The player placed $600. If the player correctly predicts all three events, the following results are obtained:

odds 1.90 x odds 2.00 = odds 3.80, then multiply the odds by a third of the amount – 3.80 x $200 = $760

odds 1.90 x odds 2.50 = odds 4.75, then multiply the odds by a third of the amount – 4.75 x $200 = $950

odds 2.50 x odds 2.00 = odds 5.00, then multiply the odds by a third of the amount – 5.00 x $200 = $1,000

In total, provided that all outcomes win, the player earns:

$760 + $950 + $1,000 = $2,710

In the event that one outcome does not win, the income will be either $760, $950, or $1,000.
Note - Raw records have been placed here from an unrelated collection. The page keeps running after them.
-- ==== Sys2Proof/Tests/Slice0.lean ====
section
/-! SUPPORT. Tests: expected values are those of 95_test_vectors.md (the vector is named in each comment) or written out from
the tables of 30_encoding.md; and, for every obligation with hypotheses, a state and operands that meet them. -/

open Sys2Proof Sys2Proof.Machine

namespace Sys2Proof.Tests

/-! ### Helpers -/

def nextIs (o : Outcome) (p : State → Bool) : Bool :=
  match o with
  | .next s => p s
  | .fault _ => false
  | .refused _ => false

def refusedAs (o : Outcome) (r : Refusal) : Bool :=
  match o with
  | .next _ => false
  | .fault _ => false
  | .refused q => decide (q = r)

/-- The cells of consecutive bytes from index `a`. -/
def cellsFrom : Nat → List Byte → Memory 8
  | _, [] => []
  | a, b :: rest => (a, b) :: cellsFrom (a + 1) rest

/-- The twelve-byte source of section 2.5. -/
def source : Memory 8 := cellsFrom 0 [0x12, 0x34, 0x56, 0x78, 0x9A, 0xBC, 0xAB, 0xCD, 0xEF, 0x00, 0xFF, 0x00]

/-- A geometry with BIT_DEPTH = 12 and that source attached. -/
def frame (rows columns : BitVec 32) (index : BitVec 64) : State :=
  { State.reset with rows := rows, columns := columns, bitDepth := 12, frameIndex := index, srcLen := 12, src := source }

/-- A packet in CHUNK with the two lengths. -/
def packet (bytes : List Byte) (l m : BitVec 65) : State :=
  { State.reset with chunk := cellsFrom 0 bytes, dataLen := l, outLen := m }

/-- The reset state with a given STATUS. -/
def withStatus (busy done err : Bool) (code : BitVec 4) : State :=
  { State.reset with status := { busy := busy, done := done, err := err, errCode := code } }

def busyState : State := withStatus true false false 0

def micro (s : State) : State := { s with params := { Params.default with reading := .microStep } }

def capped (c o : Nat) (s : State) : State := { s with params := { Params.default with chunkCap := some c, outCap := some o } }

/-- The kernel of an UNPACK of two triplets, at its first. -/
def unpackRecord : Running :=
  { op := .unpack, fbsL := 0, seekL := 0, nL := 2, mL := 4, lj := 0, ti := 0, laneRegs := [],
    before := { beforeOf State.reset with dataLen := 6, outLen := 4 } }

def kernelState (lanes : Nat) : State :=
  { packet [0xAA, 0xBB, 0xCC, 0xDD, 0xEE, 0xFF] 6 4 with
    status := statusAccepted Status.reset
    seq := .run unpackRecord
    params := { Params.default with lanes := lanes, reading := .microStep } }

/-- A DECODE of the 2 by 1 frame of index 0 in LOAD, before its first byte. -/
def loadRecord : Running :=
  { op := .decode, fbsL := 3, seekL := 0, nL := 1, mL := 2, lj := 0, ti := 0, laneRegs := [],
    before := beforeOf State.reset }

def loadState : State :=
  { micro (frame 2 1 0) with
    status := statusAccepted Status.reset
    frameByteSize := 3
    seekOffset := 0
    seq := .load loadRecord }

/-- The same UNPACK over an output buffer that holds earlier words: 0x0001 at index 3, 0x0002 at index 4. -/
def rerunRecord : Running := { unpackRecord with before := { unpackRecord.before with out := [(3, 0x0001), (4, 0x0002)] } }

def rerunState : State := { kernelState 1 with out := [(3, 0x0001), (4, 0x0002)], seq := .run rerunRecord }

/-! ### Words written out from the tables of R62 and R67 -/

theorem test_decode_nop : decodeTableWord 8 0b00000000 = some .nop := by decide
theorem test_decode_addr : decodeTableWord 8 0b00000001 = some .addr := by decide
theorem test_decode_unpack : decodeTableWord 8 0b00000010 = some .unpack := by decide
theorem test_decode_decode : decodeTableWord 8 0b00000011 = some .decode := by decide
theorem test_decode_clear : decodeTableWord 8 0b00000100 = some .clear := by decide
theorem test_decode_reserved_first : decode .cmd8 [0x05] = .reject (.reservedCommand 0x05) := by decide
theorem test_decode_reserved_high_bit : decode .cmd8 [0x80] = .reject (.reservedCommand 0x80) := by decide
theorem test_decode_reserved_last : decodeTableWord 8 0xFF = none := by decide
theorem test_decode_no_bytes : decode .cmd8 [] = .reject .noBytes ∧ decode .data24 [] = .reject .noBytes := by decide
theorem test_decode_short_triplet : decode .data24 [0xAB, 0xCD] = .reject .shortTriplet := by decide
/-- K-1: b0 = AB, b1 = CD, b2 = EF. -/
theorem test_decode_triplet : decode .data24 [0xAB, 0xCD, 0xEF, 0x77] = .instr (.triplet 0xABC 0xDEF) [0x77] := by decide
/-- K-4, as the table numbers it: E in bits 23:12, O in bits 11:0. -/
theorem test_decode_triplet_word : decodeTableWord 24 0b000100100011010001010110 = some (.triplet 0x123 0x456) := by decide
/-- K-6, K-7: the nibbles of b1. -/
theorem test_decode_triplet_nibbles :
    decodeTableWord 24 0x00F000 = some (.triplet 0x00F 0x000) ∧ decodeTableWord 24 0x000F00 = some (.triplet 0x000 0xF00) := by
  decide
/-- The inverse check after K-24: K-22 back to its bytes. -/
theorem test_encode_triplet : encode (.triplet 0xDEA 0xDBE) = [0xDE, 0xAD, 0xBE] := by decide
/-- P4: `WR CMD, 0x5` is the line (W, 0x7, 0x5). -/
theorem test_decode_script_line : decodeTxn ⟨.W, 0x7, 0x5⟩ = some (.writeReg 0x7 0x5) := by decide
theorem test_decode_script_line_too_wide : decodeTxn ⟨.W, 0x10, 0x5⟩ = none ∧ decodeTxn ⟨.C, 0, 0x100⟩ = none := by decide

/-! ### WellFormed: an ill-formed term for each check -/

theorem test_wellFormed_every_row :
    [Instr.nop, .addr, .unpack, .decode, .clear, .triplet 0xFFF 0xFFF].all Instr.wellFormed = true := by decide
theorem test_wellFormed_write_fits : (Txn.writeReg 0x0 0xFFFFFFFF).wellFormed = true := by decide
theorem test_wellFormed_write_too_wide : (Txn.writeReg 0x0 0x100000000).wellFormed = false := by decide
theorem test_wellFormed_command_too_wide : (Event.host (.writeReg 0x7 0x100)).wellFormed = false := by decide
theorem test_wellFormed_reserved_number : (Txn.writeReg 0xC 0x100000000).wellFormed = true := by decide
theorem test_wellFormed_source : (Event.setSource 2 [(0, 1), (1, 2)]).wellFormed = true := by decide
theorem test_wellFormed_source_cell_outside : (Event.setSource 2 [(0, 1), (2, 2)]).wellFormed = false := by decide
theorem test_wellFormed_no_lane : Params.wellFormed { Params.default with lanes := 0 } = false := by decide
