/-- R105 to R107: the heat load of an evaluation, taken from the recorded currents or from 0 and 0, and the flow and
fan demands formed from it, the thread state and the coolant temperatures, as read or as held. -/
def Obligations.HeatLoadAndDemands : Prop :=
  ∀ (s : State) (t0 : Nat) (inlet outlet : Option Int), s.running = true → s.cooling.timer = some t0 →
    t0 + Config.evaluation ≤ s.now → ∃ t, exec (.coolingEvaluation inlet outlet) s = .next t ∧
      (∀ r, s.thread.reply = some r → (s.thread.validity = .valid ∨ s.thread.validity = .held) →
        ∀ i, i * i ≤ r.active.natAbs * r.active.natAbs + r.reactive.natAbs * r.reactive.natAbs →
          r.active.natAbs * r.active.natAbs + r.reactive.natAbs * r.reactive.natAbs < (i + 1) * (i + 1) →
          t.cooling.heatWatts = 2 * i + i * i / 400) ∧
      ((s.thread.validity = .absent ∨ s.thread.validity = .expired) → t.cooling.heatWatts = 0) ∧
      t.cooling.heatKilowatts = min 255 (t.cooling.heatWatts / 1000) ∧
      ((t.cooling.inlet.state = .valid ∨ t.cooling.inlet.state = .holding) →
        (t.cooling.inlet.last ≤ 300 → t.cooling.fanDemand = 0) ∧
        (450 ≤ t.cooling.inlet.last → t.cooling.fanDemand = 100) ∧
        (300 < t.cooling.inlet.last → t.cooling.inlet.last < 450 →
          (t.cooling.fanDemand : Int) = 100 * (t.cooling.inlet.last - 300) / 150)) ∧
      ((t.cooling.inlet.state = .notRead ∨ t.cooling.inlet.state = .failed) → t.cooling.fanDemand = 100) ∧
      ((t.cooling.outlet.state = .valid ∨ t.cooling.outlet.state = .holding) →
        (t.cooling.flowDemand : Int) =
          max (if t.thread.state = .sync ∨ t.thread.state = .run ∨ t.thread.state = .rideThrough then 20 else 0)
            (max (if t.cooling.outlet.last ≤ 350 then 0 else min 100 (20 + 80 * (t.cooling.outlet.last - 350) / 150))
              (min 100 (2 * (t.cooling.heatKilowatts : Int))))) ∧
      ((t.cooling.outlet.state = .notRead ∨ t.cooling.outlet.state = .failed) → t.cooling.flowDemand = 100)

/-- R104: a valid heatsink reading of 95.0 °C or more trips the thread with THERMAL 1, and one below 85.0 °C ends that
condition; between them the flag and the thread stay. -/
def Obligations.HeatsinkTripsAt95Degrees : Prop :=
  ∀ (s : State) (t0 : Nat) (inlet outlet : Option Int) (r : StackReply), s.running = true →
    s.cooling.timer = some t0 → t0 + Config.evaluation ≤ s.now → s.thread.validity = .valid →
    s.thread.reply = some r → -400 ≤ r.heatsink → r.heatsink ≤ 1500 →
    ∃ t, exec (.coolingEvaluation inlet outlet) s = .next t ∧ t.cooling.heatsink.last = r.heatsink ∧
      (950 ≤ r.heatsink → s.cooling.thermalFlag = false → t.cooling.thermalFlag = true ∧ t.thread.state = .tripped ∧
        t.holdsCause clsThermal 1 = true) ∧
      (r.heatsink < 850 → s.cooling.thermalFlag = true → t.cooling.thermalFlag = false ∧
        (s.CausesKept → t.holdsCause clsThermal 1 = false) ∧ t.thread.state = s.thread.state) ∧
      (850 ≤ r.heatsink → r.heatsink < 950 → t.cooling.thermalFlag = s.cooling.thermalFlag ∧
        t.thread.state = s.thread.state)

/-- R108, R109: an owner's command is the largest of its own demand and those of its LIVE entries, and the next duty
is twenty counts for each per cent; at the end of a PWM period that duty becomes the running one, for which the output
is active from the start of the period. R110: tachometer pulses are counted, and an evaluation of an owner judges the
count against its minimum for the command in force while it was counted: twenty low evaluations make the record
unhealthy, twenty high ones healthy again. A received demand is merged as it stands (assumption 23), the phase of the
PWM period is the model's (assumption 10), and before its moment the end of a period changes nothing (assumption 4).
Pulses count in every running state, LISTEN among them (assumption 55). -/
def Obligations.ActuatorCommandedAndProven : Prop :=
  (((∀ (s : State) (t0 : Nat) (inlet outlet : Option Int), (s.isJoined = true ∨ s.isSilent = true) →
        s.cooling.timer = some t0 → t0 + Config.evaluation ≤ s.now →
        ∃ t, exec (.coolingEvaluation inlet outlet) s = .next t ∧
          (s.cfg.role = .none → t.cooling.command = s.cooling.command ∧ t.cooling.nextDuty = s.cooling.nextDuty) ∧
          (s.cfg.role = .pump → t.cooling.flowDemand ≤ t.cooling.command ∧
            (∀ nr ∈ s.liveRecords, nr.2.flowDemand ≤ t.cooling.command) ∧
            (t.cooling.command = t.cooling.flowDemand ∨ ∃ nr ∈ s.liveRecords, t.cooling.command = nr.2.flowDemand)) ∧
          (s.cfg.role = .fan → t.cooling.fanDemand ≤ t.cooling.command ∧
            (∀ nr ∈ s.liveRecords, nr.2.fanDemand ≤ t.cooling.command) ∧
            (t.cooling.command = t.cooling.fanDemand ∨ ∃ nr ∈ s.liveRecords, t.cooling.command = nr.2.fanDemand)) ∧
          (s.cfg.role ≠ .none → t.cooling.nextDuty = t.cooling.command * 20) ∧
          t.cooling.runningDuty = s.cooling.runningDuty) ∧
      (∀ s : State, s.held = false →
        (s.cooling.pwmStart + 2000 ≤ s.now → exec .pwmPeriodEnd s = .next { s with cooling := { s.cooling with
          runningDuty := s.cooling.nextDuty, pwmStart := s.cooling.pwmStart + 2000 } }) ∧
        (s.now < s.cooling.pwmStart + 2000 → exec .pwmPeriodEnd s = .next s))) ∧
    ((∀ s : State, s.running = true → exec .tachPulse s = .next { s with
        cooling := { s.cooling with tachCount := min 65535 (s.cooling.tachCount + 1) } }) ∧
      (∀ (s : State) (t0 : Nat) (inlet outlet : Option Int), s.running = true → s.cooling.timer = some t0 →
        t0 + Config.evaluation ≤ s.now → s.cfg.role ≠ .none →
        ∃ t, exec (.coolingEvaluation inlet outlet) s = .next t ∧ t.cooling.tachCount = 0 ∧
          (s.cooling.tachCount < s.cfg.tachMinimum → 30 ≤ s.cooling.command →
            t.cooling.lowRun = min 20 (s.cooling.lowRun + 1) ∧ t.cooling.highRun = 0) ∧
          (s.cooling.tachCount < s.cfg.tachMinimum → s.cooling.command < 30 →
            t.cooling.lowRun = 0 ∧ t.cooling.highRun = 0) ∧
          (s.cfg.tachMinimum ≤ s.cooling.tachCount →
            t.cooling.lowRun = 0 ∧ t.cooling.highRun = min 20 (s.cooling.highRun + 1)) ∧
          t.cooling.healthy = if t.cooling.lowRun = 20 then false else if t.cooling.highRun = 20 then true
            else s.cooling.healthy))) ∧
  (∀ (s : State) (d : Nat), s.now = s.cooling.pwmStart + d →
      (s.pwmActive = true ↔ d < s.cooling.runningDuty) ∧
      (s.cooling.runningDuty = 0 → s.pwmActive = false) ∧
      (s.cooling.runningDuty = 2000 → d < 2000 → s.pwmActive = true))

/-! ## Wind -/

/-- R115, R116: a rising edge of the vane input judges the period it closes and opens a new one, a falling edge
captures the high time once, and a capture timer come round closes the period as none (assumption 19), with the
capture cleared (assumption 58); before that moment, and with no vane configured, nothing changes (assumption 4).
R119: an anemometer edge advances the prescaler phase, and the edge that reaches the prescaler counts. -/
def Obligations.WindEdgesTaken : Prop :=
  (∀ s : State, s.running = true → s.cfg.vane = true →
      let cap := s.now / 40 % 65536
      let opened (w : WindUnit) : WindUnit :=
        { w with periodOpen := some cap, openedAt := s.now / 40, highCapture := none, broken := false, wrapped := false }
      (s.wind.periodOpen = none → exec .vaneRisingEdge s = .next { s with wind := opened s.wind }) ∧
      (∀ a, s.wind.periodOpen = some a → (s.wind.highCapture = none ∨ s.wind.broken = true) →
        exec .vaneRisingEdge s = .next
          { s with wind := opened { s.wind with overruns := min 255 (s.wind.overruns + 1) } }) ∧
      (∀ a h, s.wind.periodOpen = some a → s.wind.highCapture = some h → s.wind.broken = false →
        let p := (cap + 65536 - a) % 65536
        let high := (h + 65536 - a) % 65536
        let d := 3600 * high / p
        ((500 ≤ p ∧ p ≤ 2000 ∧ p ≤ 50 * high ∧ 50 * high ≤ 49 * p) →
          exec .vaneRisingEdge s = .next
            { s with wind := opened { s.wind with
                sampleSum := s.wind.sampleSum + (if d < 1800 then (d : Int) else (d : Int) - 3600),
                sampleCount := s.wind.sampleCount + 1 } }) ∧
        ((p < 500 ∨ 2000 < p ∨ 50 * high < p ∨ 49 * p < 50 * high) →
          exec .vaneRisingEdge s = .next { s with wind := opened s.wind })) ∧
      (s.wind.periodOpen = none → exec .vaneFallingEdge s = .next s) ∧
      (s.wind.periodOpen.isSome = true → s.wind.highCapture = none →
        exec .vaneFallingEdge s = .next { s with wind := { s.wind with highCapture := some cap } }) ∧
      (s.wind.periodOpen.isSome = true → s.wind.highCapture.isSome = true →
        exec .vaneFallingEdge s = .next { s with wind := { s.wind with broken := true } }) ∧
      (s.wind.periodOpen.isSome = true → s.wind.openedAt + 65536 ≤ s.now / 40 →
        exec .vaneWrap s = .next { s with wind := { s.wind with
          periodOpen := none, highCapture := none, broken := false, wrapped := true } }) ∧
      (s.now / 40 < s.wind.openedAt + 65536 → exec .vaneWrap s = .next s)) ∧
  (∀ s : State, s.cfg.vane = false →
      exec .vaneRisingEdge s = .next s ∧ exec .vaneFallingEdge s = .next s ∧ exec .vaneWrap s = .next s) ∧
  (∀ s : State, s.running = true →
      (s.cfg.anemometer = false → exec .anemometerEdge s = .next s) ∧
      (s.cfg.anemometer = true → s.wind.prescalerPhase + 1 < s.cfg.prescaler →
        exec .anemometerEdge s = .next { s with wind := { s.wind with
          prescalerPhase := s.wind.prescalerPhase + 1 } }) ∧
      (s.cfg.anemometer = true → s.cfg.prescaler ≤ s.wind.prescalerPhase + 1 →
        exec .anemometerEdge s = .next { s with wind := { s.wind with
          prescalerPhase := 0, edgeCount := min 65535 (s.wind.edgeCount + 1) } }))
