@[simp] theorem holdTimerExpiry_frame (s : State) :
    (holdTimerExpiry s).pending = s.pending ∧ (holdTimerExpiry s).now = s.now ∧
    (holdTimerExpiry s).resets = s.resets ∧ (holdTimerExpiry s).pins = s.pins ∧
    (holdTimerExpiry s).config = s.config ∧ (holdTimerExpiry s).receiver = s.receiver ∧
    (holdTimerExpiry s).link = s.link ∧ (holdTimerExpiry s).quiet = s.quiet ∧
    (holdTimerExpiry s).cadence = s.cadence ∧ (holdTimerExpiry s).table = s.table ∧
    (holdTimerExpiry s).allotment = s.allotment ∧ (holdTimerExpiry s).thread = s.thread ∧
    (holdTimerExpiry s).cooling = s.cooling ∧ (holdTimerExpiry s).wind = s.wind ∧
    (holdTimerExpiry s).fault = s.fault ∧ (holdTimerExpiry s).log = s.log := by
  unfold holdTimerExpiry; (repeat' split) <;> simp

@[simp] theorem offerAnswer_frame (s : State) (p : Proposal) (reason : Nat) :
    (offerAnswer s p reason).pending = s.pending ∧ (offerAnswer s p reason).now = s.now ∧
    (offerAnswer s p reason).resets = s.resets ∧ (offerAnswer s p reason).pins = s.pins ∧
    (offerAnswer s p reason).config = s.config ∧ (offerAnswer s p reason).receiver = s.receiver ∧
    (offerAnswer s p reason).quiet = s.quiet ∧ (offerAnswer s p reason).cadence = s.cadence ∧
    (offerAnswer s p reason).table = s.table ∧ (offerAnswer s p reason).allotment = s.allotment ∧
    (offerAnswer s p reason).thread = s.thread ∧ (offerAnswer s p reason).cooling = s.cooling ∧
    (offerAnswer s p reason).wind = s.wind ∧ (offerAnswer s p reason).yaw = s.yaw ∧
    (offerAnswer s p reason).fault = s.fault ∧ (offerAnswer s p reason).log = s.log := by
  simp [offerAnswer]

@[simp] theorem answerProposal_frame (s : State) (p : Proposal) :
    (answerProposal s p).pending = s.pending ∧ (answerProposal s p).now = s.now ∧
    (answerProposal s p).resets = s.resets ∧ (answerProposal s p).pins = s.pins ∧
    (answerProposal s p).config = s.config ∧ (answerProposal s p).receiver = s.receiver ∧
    (answerProposal s p).quiet = s.quiet ∧ (answerProposal s p).cadence = s.cadence ∧
    (answerProposal s p).allotment = s.allotment ∧ (answerProposal s p).thread = s.thread ∧
    (answerProposal s p).cooling = s.cooling ∧ (answerProposal s p).wind = s.wind ∧
    (answerProposal s p).fault = s.fault ∧ (answerProposal s p).log = s.log := by
  unfold answerProposal; (repeat' split) <;> simp

@[simp] theorem yieldTo_frame (s : State) (p : Proposal) :
    (yieldTo s p).pending = s.pending ∧ (yieldTo s p).now = s.now ∧ (yieldTo s p).resets = s.resets ∧
    (yieldTo s p).pins = s.pins ∧ (yieldTo s p).config = s.config ∧ (yieldTo s p).receiver = s.receiver ∧
    (yieldTo s p).allotment = s.allotment ∧ (yieldTo s p).cooling = s.cooling ∧ (yieldTo s p).wind = s.wind ∧
    (yieldTo s p).fault = s.fault ∧ (yieldTo s p).log = s.log := by
  simp [yieldTo]

@[simp] theorem judgeProposal_frame (s : State) (p : Proposal) :
    (judgeProposal s p).pending = s.pending ∧ (judgeProposal s p).now = s.now ∧
    (judgeProposal s p).resets = s.resets ∧ (judgeProposal s p).pins = s.pins ∧
    (judgeProposal s p).config = s.config ∧ (judgeProposal s p).receiver = s.receiver ∧
    (judgeProposal s p).allotment = s.allotment ∧ (judgeProposal s p).cooling = s.cooling ∧
    (judgeProposal s p).wind = s.wind ∧ (judgeProposal s p).fault = s.fault ∧ (judgeProposal s p).log = s.log := by
  unfold judgeProposal; (repeat' split) <;> simp

@[simp] theorem hearProposal_frame (s : State) (p : Proposal) :
    (hearProposal s p).pending = s.pending ∧ (hearProposal s p).now = s.now ∧ (hearProposal s p).resets = s.resets ∧
    (hearProposal s p).pins = s.pins ∧ (hearProposal s p).config = s.config ∧
    (hearProposal s p).receiver = s.receiver ∧ (hearProposal s p).allotment = s.allotment ∧
    (hearProposal s p).cooling = s.cooling ∧ (hearProposal s p).wind = s.wind ∧ (hearProposal s p).fault = s.fault ∧
    (hearProposal s p).log = s.log := by
  unfold hearProposal; (repeat' split) <;> simp

@[simp] theorem takeProposal_frame (s : State) (sender tag modeCode directionCode budget : Nat)
    (twist : Option Int) :
    (takeProposal s sender tag modeCode directionCode budget twist).pending = s.pending ∧
    (takeProposal s sender tag modeCode directionCode budget twist).now = s.now ∧
    (takeProposal s sender tag modeCode directionCode budget twist).resets = s.resets ∧
    (takeProposal s sender tag modeCode directionCode budget twist).pins = s.pins ∧
    (takeProposal s sender tag modeCode directionCode budget twist).config = s.config ∧
    (takeProposal s sender tag modeCode directionCode budget twist).receiver = s.receiver ∧
    (takeProposal s sender tag modeCode directionCode budget twist).allotment = s.allotment ∧
    (takeProposal s sender tag modeCode directionCode budget twist).cooling = s.cooling ∧
    (takeProposal s sender tag modeCode directionCode budget twist).wind = s.wind ∧
    (takeProposal s sender tag modeCode directionCode budget twist).fault = s.fault ∧
    (takeProposal s sender tag modeCode directionCode budget twist).log = s.log := by
  unfold takeProposal; (repeat' split) <;> simp

@[simp] theorem takeStart_frame (s : State) (sender tag modeCode directionCode budget : Nat) (allocation : List (Nat × Nat)) :
    (takeStart s sender tag modeCode directionCode budget allocation).pending = s.pending ∧
    (takeStart s sender tag modeCode directionCode budget allocation).now = s.now ∧
    (takeStart s sender tag modeCode directionCode budget allocation).resets = s.resets ∧
    (takeStart s sender tag modeCode directionCode budget allocation).pins = s.pins ∧
    (takeStart s sender tag modeCode directionCode budget allocation).config = s.config ∧
    (takeStart s sender tag modeCode directionCode budget allocation).receiver = s.receiver ∧
    (takeStart s sender tag modeCode directionCode budget allocation).link = s.link ∧
    (takeStart s sender tag modeCode directionCode budget allocation).allotment = s.allotment ∧
    (takeStart s sender tag modeCode directionCode budget allocation).cooling = s.cooling ∧
    (takeStart s sender tag modeCode directionCode budget allocation).wind = s.wind ∧
    (takeStart s sender tag modeCode directionCode budget allocation).fault = s.fault ∧
    (takeStart s sender tag modeCode directionCode budget allocation).log = s.log := by
  unfold takeStart; (repeat' split) <;> simp

@[simp] theorem takeStop_frame (s : State) (sender proposer tag : Nat) :
    (takeStop s sender proposer tag).pending = s.pending ∧ (takeStop s sender proposer tag).now = s.now ∧
    (takeStop s sender proposer tag).resets = s.resets ∧ (takeStop s sender proposer tag).pins = s.pins ∧
    (takeStop s sender proposer tag).config = s.config ∧ (takeStop s sender proposer tag).receiver = s.receiver ∧
    (takeStop s sender proposer tag).allotment = s.allotment ∧ (takeStop s sender proposer tag).cooling = s.cooling ∧
    (takeStop s sender proposer tag).wind = s.wind ∧ (takeStop s sender proposer tag).fault = s.fault := by
  unfold takeStop; (repeat' split) <;> simp

@[simp] theorem seeSafety_frame (s : State) (input : SafetyInput) (active : Bool) :
    (seeSafety s input active).pending = s.pending ∧ (seeSafety s input active).now = s.now ∧
    (seeSafety s input active).resets = s.resets ∧ (seeSafety s input active).pins = s.pins ∧
    (seeSafety s input active).config = s.config ∧ (seeSafety s input active).receiver = s.receiver ∧
    (seeSafety s input active).cooling = s.cooling ∧ (seeSafety s input active).wind = s.wind := by
  unfold seeSafety; (repeat' split) <;> simp

@[simp] theorem safetyInputChange_frame (s : State) (input : SafetyInput) (active : Bool) :
    (safetyInputChange s input active).pending = s.pending ∧ (safetyInputChange s input active).now = s.now ∧
    (safetyInputChange s input active).resets = s.resets ∧ (safetyInputChange s input active).config = s.config ∧
    (safetyInputChange s input active).receiver = s.receiver ∧
    (safetyInputChange s input active).cooling = s.cooling ∧ (safetyInputChange s input active).wind = s.wind := by
  unfold safetyInputChange; (repeat' split) <;> simp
Sports betting using the "3 out of 5" system. The bookmaker offers five sporting events with odds of: 1.90, 2.00, 2.5, 2.8, and 3.0. This system will consist of 10 accumulators, with three events in each accumulator. The player has staked $1000. The total stake is evenly distributed across the 10 accumulators, meaning $100 per accumulator. If the player correctly predicts all five events, the result is as follows:

odds 1.90 х odds 2.00 х odds 2,50 = odds 9.50 х 100 руб. = $950

odds 1.90 х odds 2.00 х odds 2.80 = odds 10.64 х 100 руб. = $1064

odds 1.90 х odds 2.00 х odds 3.00 = odds 11.40 х 100 руб. = $1140

odds 2.00 х odds 2.50 х odds 2.80 = odds 14.00 х 100 руб. = $1400

odds 2.00 х odds 2.50 х odds 3.00 = odds 15.00 х 100 руб. = $1500

odds 2.00 х odds 2.80 х odds 3.00 = odds 16.80 х 100 руб. = $1680

odds 2.50 х odds 2.80 х odds 3.00 = odds 21.00 х 100 руб. = $2100

odds 2.50 х odds 2.80 х odds 1.90 = odds 13.30 х 100 руб. = $1330

odds 2.50 х odds 3.00 х odds 1.90 = odds 14.25 х 100 руб. = $1425

odds 2.80 х odds 3.00 х odds 1.90 = odds 15.96 х 100 руб. = $1596

In total, if all outcomes are successful, the player earns $14,185. If one or two outcomes do not succeed, the player's income will range from $950 to $6,680. The odds in this system are lower than those of an accumulator with the same number of events. In each accumulator included in the system, the odds are multiplied together, and then the resulting odds from the accumulators are summed up.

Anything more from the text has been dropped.